== Problem statement ==
When the line containing "simp only [execAnnouncementDrop, Host.Outcome.next.injEq]" is found in the data below, copy it and each line after it through the line containing "theorem execLinkRepairReturn_keeps (x", exactly and with no others.

-- Opening Marker --

theorem execAnnouncementReceived_keeps (x : Fin 2) (ann : Announcement) (s : State) (t : State) (h : execAnnouncementReceived x ann s = .next t) :
    t.clock = s.clock ∧ t.power = s.power ∧ t.synth = s.synth ∧ t.dpll = s.dpll ∧ t.ctl = s.ctl ∧ t.mram = s.mram ∧ t.cfg = s.cfg ∧ t.dep = s.dep ∧ t.log = s.log ∧ t.jtag = s.jtag ∧ t.inp = s.inp ∧ t.conv = s.conv ∧ t.sprint = s.sprint ∧ t.graph = s.graph ∧ t.rout = s.rout ∧ t.out = s.out ∧ t.ports = s.ports ∧ t.wake = s.wake ∧ t.free = s.free ∧ t.pending = s.pending := by
  simp only [execAnnouncementReceived, Host.Outcome.next.injEq] at h
  subst h
  repeat' split
  all_goals simp

theorem execAnnouncementDrop_keeps (id : Fin 1024) (s : State) (t : State) (h : execAnnouncementDrop id s = .next t) :
    t.clock = s.clock ∧ t.power = s.power ∧ t.synth = s.synth ∧ t.dpll = s.dpll ∧ t.ctl = s.ctl ∧ t.mram = s.mram ∧ t.cfg = s.cfg ∧ t.dep = s.dep ∧ t.log = s.log ∧ t.jtag = s.jtag ∧ t.inp = s.inp ∧ t.conv = s.conv ∧ t.sprint = s.sprint ∧ t.graph = s.graph ∧ t.rout = s.rout ∧ t.out = s.out ∧ t.ports = s.ports ∧ t.wake = s.wake ∧ t.free = s.free ∧ t.pending = s.pending := by
  simp only [execAnnouncementDrop, Host.Outcome.next.injEq] at h
  subst h
  repeat' split
  all_goals simp

theorem execRingFormation_keeps (s : State) (t : State) (h : execRingFormation s = .next t) :
    t.clock = s.clock ∧ t.power = s.power ∧ t.synth = s.synth ∧ t.dpll = s.dpll ∧ t.bus = s.bus ∧ t.ctl = s.ctl ∧ t.mram = s.mram ∧ t.cfg = s.cfg ∧ t.dep = s.dep ∧ t.log = s.log ∧ t.jtag = s.jtag ∧ t.inp = s.inp ∧ t.conv = s.conv ∧ t.sprint = s.sprint ∧ t.graph = s.graph ∧ t.rout = s.rout ∧ t.out = s.out ∧ t.ports = s.ports ∧ t.wake = s.wake ∧ t.free = s.free ∧ t.pending = s.pending := by
  simp only [execRingFormation, Host.Outcome.next.injEq] at h
  subst h
  repeat' split
  all_goals simp

theorem execLinkRepairReturn_keeps (x : Fin 2) (s : State) (t : State) (h : execLinkRepairReturn x s = .next t) :
    t.clock = s.clock ∧ t.power = s.power ∧ t.synth = s.synth ∧ t.dpll = s.dpll ∧ t.bus = s.bus ∧ t.ctl = s.ctl ∧ t.mram = s.mram ∧ t.cfg = s.cfg ∧ t.dep = s.dep ∧ t.log = s.log ∧ t.jtag = s.jtag ∧ t.inp = s.inp ∧ t.conv = s.conv ∧ t.sprint = s.sprint ∧ t.graph = s.graph ∧ t.rout = s.rout ∧ t.out = s.out ∧ t.ports = s.ports ∧ t.wake = s.wake ∧ t.free = s.free ∧ t.pending = s.pending := by
  simp only [execLinkRepairReturn, Host.Outcome.next.injEq] at h
  subst h
  repeat' split
  all_goals simp

theorem execLinkAlignedChange_keeps (gained : Bool) (s : State) (t : State) (h : execLinkAlignedChange gained s = .next t) :
    t.clock = s.clock ∧ t.power = s.power ∧ t.synth = s.synth ∧ t.dpll = s.dpll ∧ t.bus = s.bus ∧ t.ctl = s.ctl ∧ t.mram = s.mram ∧ t.cfg = s.cfg ∧ t.dep = s.dep ∧ t.log = s.log ∧ t.jtag = s.jtag ∧ t.inp = s.inp ∧ t.conv = s.conv ∧ t.sprint = s.sprint ∧ t.graph = s.graph ∧ t.rout = s.rout ∧ t.out = s.out ∧ t.ports = s.ports ∧ t.wake = s.wake ∧ t.free = s.free ∧ t.pending = s.pending := by
  simp only [execLinkAlignedChange, Host.Outcome.next.injEq] at h
  subst h
  repeat' split
  all_goals simp

theorem execLinkOffsetChange_keeps (s : State) (t : State) (h : execLinkOffsetChange s = .next t) :
    t.clock = s.clock ∧ t.power = s.power ∧ t.synth = s.synth ∧ t.dpll = s.dpll ∧ t.bus = s.bus ∧ t.ctl = s.ctl ∧ t.mram = s.mram ∧ t.cfg = s.cfg ∧ t.dep = s.dep ∧ t.log = s.log ∧ t.jtag = s.jtag ∧ t.inp = s.inp ∧ t.conv = s.conv ∧ t.sprint = s.sprint ∧ t.graph = s.graph ∧ t.rout = s.rout ∧ t.out = s.out ∧ t.ports = s.ports ∧ t.wake = s.wake ∧ t.free = s.free ∧ t.pending = s.pending := by
  simp only [execLinkOffsetChange, Host.Outcome.next.injEq] at h
  subst h
  repeat' split
  all_goals simp

theorem execStartNEdge_keeps (s : State) (t : State) (h : execStartNEdge s = .next t) :
    t.clock = s.clock ∧ t.power = s.power ∧ t.synth = s.synth ∧ t.dpll = s.dpll ∧ t.bus = s.bus ∧ t.ctl = s.ctl ∧ t.mram = s.mram ∧ t.cfg = s.cfg ∧ t.dep = s.dep ∧ t.log = s.log ∧ t.jtag = s.jtag ∧ t.inp = s.inp ∧ t.conv = s.conv ∧ t.sprint = s.sprint ∧ t.graph = s.graph ∧ t.rout = s.rout ∧ t.out = s.out ∧ t.wake = s.wake ∧ t.free = s.free ∧ t.pending = s.pending := by
  simp only [execStartNEdge, Host.Outcome.next.injEq] at h
  subst h
  repeat' split
  all_goals simp

theorem execSteerSlewStart_keeps (s : State) (t : State) (h : execSteerSlewStart s = .next t) :
    t.clock = s.clock ∧ t.power = s.power ∧ t.dpll = s.dpll ∧ t.bus = s.bus ∧ t.ctl = s.ctl ∧ t.mram = s.mram ∧ t.dep = s.dep ∧ t.log = s.log ∧ t.jtag = s.jtag ∧ t.inp = s.inp ∧ t.conv = s.conv ∧ t.sprint = s.sprint ∧ t.graph = s.graph ∧ t.rout = s.rout ∧ t.out = s.out ∧ t.ports = s.ports ∧ t.link = s.link ∧ t.wake = s.wake ∧ t.free = s.free ∧ t.pending = s.pending := by
  simp only [execSteerSlewStart, Host.Outcome.next.injEq] at h
  subst h
  repeat' split
  all_goals simp

theorem execSteerSlewEnd_keeps (s : State) (t : State) (h : execSteerSlewEnd s = .next t) :
    t.clock = s.clock ∧ t.power = s.power ∧ t.synth = s.synth ∧ t.dpll = s.dpll ∧ t.bus = s.bus ∧ t.ctl = s.ctl ∧ t.mram = s.mram ∧ t.cfg = s.cfg ∧ t.dep = s.dep ∧ t.log = s.log ∧ t.jtag = s.jtag ∧ t.inp = s.inp ∧ t.conv = s.conv ∧ t.sprint = s.sprint ∧ t.graph = s.graph ∧ t.rout = s.rout ∧ t.out = s.out ∧ t.ports = s.ports ∧ t.link = s.link ∧ t.wake = s.wake ∧ t.free = s.free ∧ t.pending = s.pending := by
  simp only [execSteerSlewEnd, Host.Outcome.next.injEq] at h
  subst h
  all_goals simp

theorem execXoLoss_keeps (s : State) (t : State) (h : execXoLoss s = .next t) :
    t.clock = s.clock ∧ t.power = s.power ∧ t.dpll = s.dpll ∧ t.ctl = s.ctl ∧ t.mram = s.mram ∧ t.cfg = s.cfg ∧ t.dep = s.dep ∧ t.jtag = s.jtag ∧ t.inp = s.inp ∧ t.conv = s.conv ∧ t.sprint = s.sprint ∧ t.graph = s.graph ∧ t.rout = s.rout ∧ t.out = s.out ∧ t.ports = s.ports ∧ t.link = s.link ∧ t.wake = s.wake ∧ t.free = s.free ∧ t.pending = s.pending := by
  simp only [execXoLoss, Host.Outcome.next.injEq] at h
  subst h
  repeat' split
  all_goals simp

theorem execXoRecover_keeps (s : State) (t : State) (h : execXoRecover s = .next t) :
    t.clock = s.clock ∧ t.power = s.power ∧ t.dpll = s.dpll ∧ t.bus = s.bus ∧ t.ctl = s.ctl ∧ t.mram = s.mram ∧ t.cfg = s.cfg ∧ t.dep = s.dep ∧ t.log = s.log ∧ t.jtag = s.jtag ∧ t.inp = s.inp ∧ t.conv = s.conv ∧ t.sprint = s.sprint ∧ t.graph = s.graph ∧ t.rout = s.rout ∧ t.out = s.out ∧ t.ports = s.ports ∧ t.link = s.link ∧ t.wake = s.wake ∧ t.free = s.free ∧ t.pending = s.pending := by
  simp only [execXoRecover, Host.Outcome.next.injEq] at h
  subst h
  all_goals simp

theorem execAnalogLockSet_keeps (s : State) (t : State) (h : execAnalogLockSet s = .next t) :
    t.clock = s.clock ∧ t.power = s.power ∧ t.dpll = s.dpll ∧ t.bus = s.bus ∧ t.ctl = s.ctl ∧ t.mram = s.mram ∧ t.cfg = s.cfg ∧ t.dep = s.dep ∧ t.log = s.log ∧ t.jtag = s.jtag ∧ t.inp = s.inp ∧ t.conv = s.conv ∧ t.sprint = s.sprint ∧ t.graph = s.graph ∧ t.rout = s.rout ∧ t.out = s.out ∧ t.ports = s.ports ∧ t.link = s.link ∧ t.wake = s.wake ∧ t.free = s.free ∧ t.pending = s.pending := by
  simp only [execAnalogLockSet, Host.Outcome.next.injEq] at h
  subst h
  all_goals simp

theorem execLockDeclare_keeps (errs : List Int) (s : State) (t : State) (h : execLockDeclare errs s = .next t) :
    t.power = s.power ∧ t.dpll = s.dpll ∧ t.ctl = s.ctl ∧ t.mram = s.mram ∧ t.cfg = s.cfg ∧ t.dep = s.dep ∧ t.log = s.log ∧ t.jtag = s.jtag ∧ t.sprint = s.sprint ∧ t.graph = s.graph ∧ t.rout = s.rout ∧ t.out = s.out ∧ t.ports = s.ports ∧ t.link = s.link ∧ t.wake = s.wake ∧ t.free = s.free ∧ t.pending = s.pending := by
  simp only [execLockDeclare, Host.Outcome.next.injEq] at h
  subst h
  repeat' split
  all_goals simp

theorem execLockLoss_keeps (errs : List Int) (s : State) (t : State) (h : execLockLoss errs s = .next t) :
    t.clock = s.clock ∧ t.power = s.power ∧ t.dpll = s.dpll ∧ t.ctl = s.ctl ∧ t.mram = s.mram ∧ t.cfg = s.cfg ∧ t.dep = s.dep ∧ t.jtag = s.jtag ∧ t.inp = s.inp ∧ t.conv = s.conv ∧ t.sprint = s.sprint ∧ t.graph = s.graph ∧ t.rout = s.rout ∧ t.out = s.out ∧ t.ports = s.ports ∧ t.link = s.link ∧ t.wake = s.wake ∧ t.free = s.free ∧ t.pending = s.pending := by
  simp only [execLockLoss, Host.Outcome.next.injEq] at h
  subst h
  repeat' split
  all_goals simp

theorem execClockOutputGate_keeps (o : Fin 5) (s : State) (t : State) (h : execClockOutputGate o s = .next t) :
    t.clock = s.clock ∧ t.power = s.power ∧ t.dpll = s.dpll ∧ t.bus = s.bus ∧ t.ctl = s.ctl ∧ t.mram = s.mram ∧ t.cfg = s.cfg ∧ t.dep = s.dep ∧ t.log = s.log ∧ t.jtag = s.jtag ∧ t.inp = s.inp ∧ t.conv = s.conv ∧ t.sprint = s.sprint ∧ t.graph = s.graph ∧ t.rout = s.rout ∧ t.out = s.out ∧ t.ports = s.ports ∧ t.link = s.link ∧ t.wake = s.wake ∧ t.free = s.free ∧ t.pending = s.pending := by
  simp only [execClockOutputGate, Host.Outcome.next.injEq] at h
  subst h
  repeat' split
  all_goals simp

theorem execClockOutputResume_keeps (o : Fin 5) (s : State) (t : State) (h : execClockOutputResume o s = .next t) :
    t.clock = s.clock ∧ t.power = s.power ∧ t.dpll = s.dpll ∧ t.bus = s.bus ∧ t.ctl = s.ctl ∧ t.mram = s.mram ∧ t.cfg = s.cfg ∧ t.dep = s.dep ∧ t.log = s.log ∧ t.jtag = s.jtag ∧ t.inp = s.inp ∧ t.conv = s.conv ∧ t.sprint = s.sprint ∧ t.graph = s.graph ∧ t.rout = s.rout ∧ t.out = s.out ∧ t.ports = s.ports ∧ t.link = s.link ∧ t.wake = s.wake ∧ t.free = s.free ∧ t.pending = s.pending := by
  simp only [execClockOutputResume, Host.Outcome.next.injEq] at h
  subst h
  repeat' split
  all_goals simp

-- Closing Marker --

== Output of the task ==
  simp only [execAnnouncementDrop, Host.Outcome.next.injEq] at h
  subst h
  repeat' split
  all_goals simp

theorem execRingFormation_keeps (s : State) (t : State) (h : execRingFormation s = .next t) :
    t.clock = s.clock ∧ t.power = s.power ∧ t.synth = s.synth ∧ t.dpll = s.dpll ∧ t.bus = s.bus ∧ t.ctl = s.ctl ∧ t.mram = s.mram ∧ t.cfg = s.cfg ∧ t.dep = s.dep ∧ t.log = s.log ∧ t.jtag = s.jtag ∧ t.inp = s.inp ∧ t.conv = s.conv ∧ t.sprint = s.sprint ∧ t.graph = s.graph ∧ t.rout = s.rout ∧ t.out = s.out ∧ t.ports = s.ports ∧ t.wake = s.wake ∧ t.free = s.free ∧ t.pending = s.pending := by
  simp only [execRingFormation, Host.Outcome.next.injEq] at h
  subst h
  repeat' split
  all_goals simp

theorem execLinkRepairReturn_keeps (x : Fin 2) (s : State) (t : State) (h : execLinkRepairReturn x s = .next t) :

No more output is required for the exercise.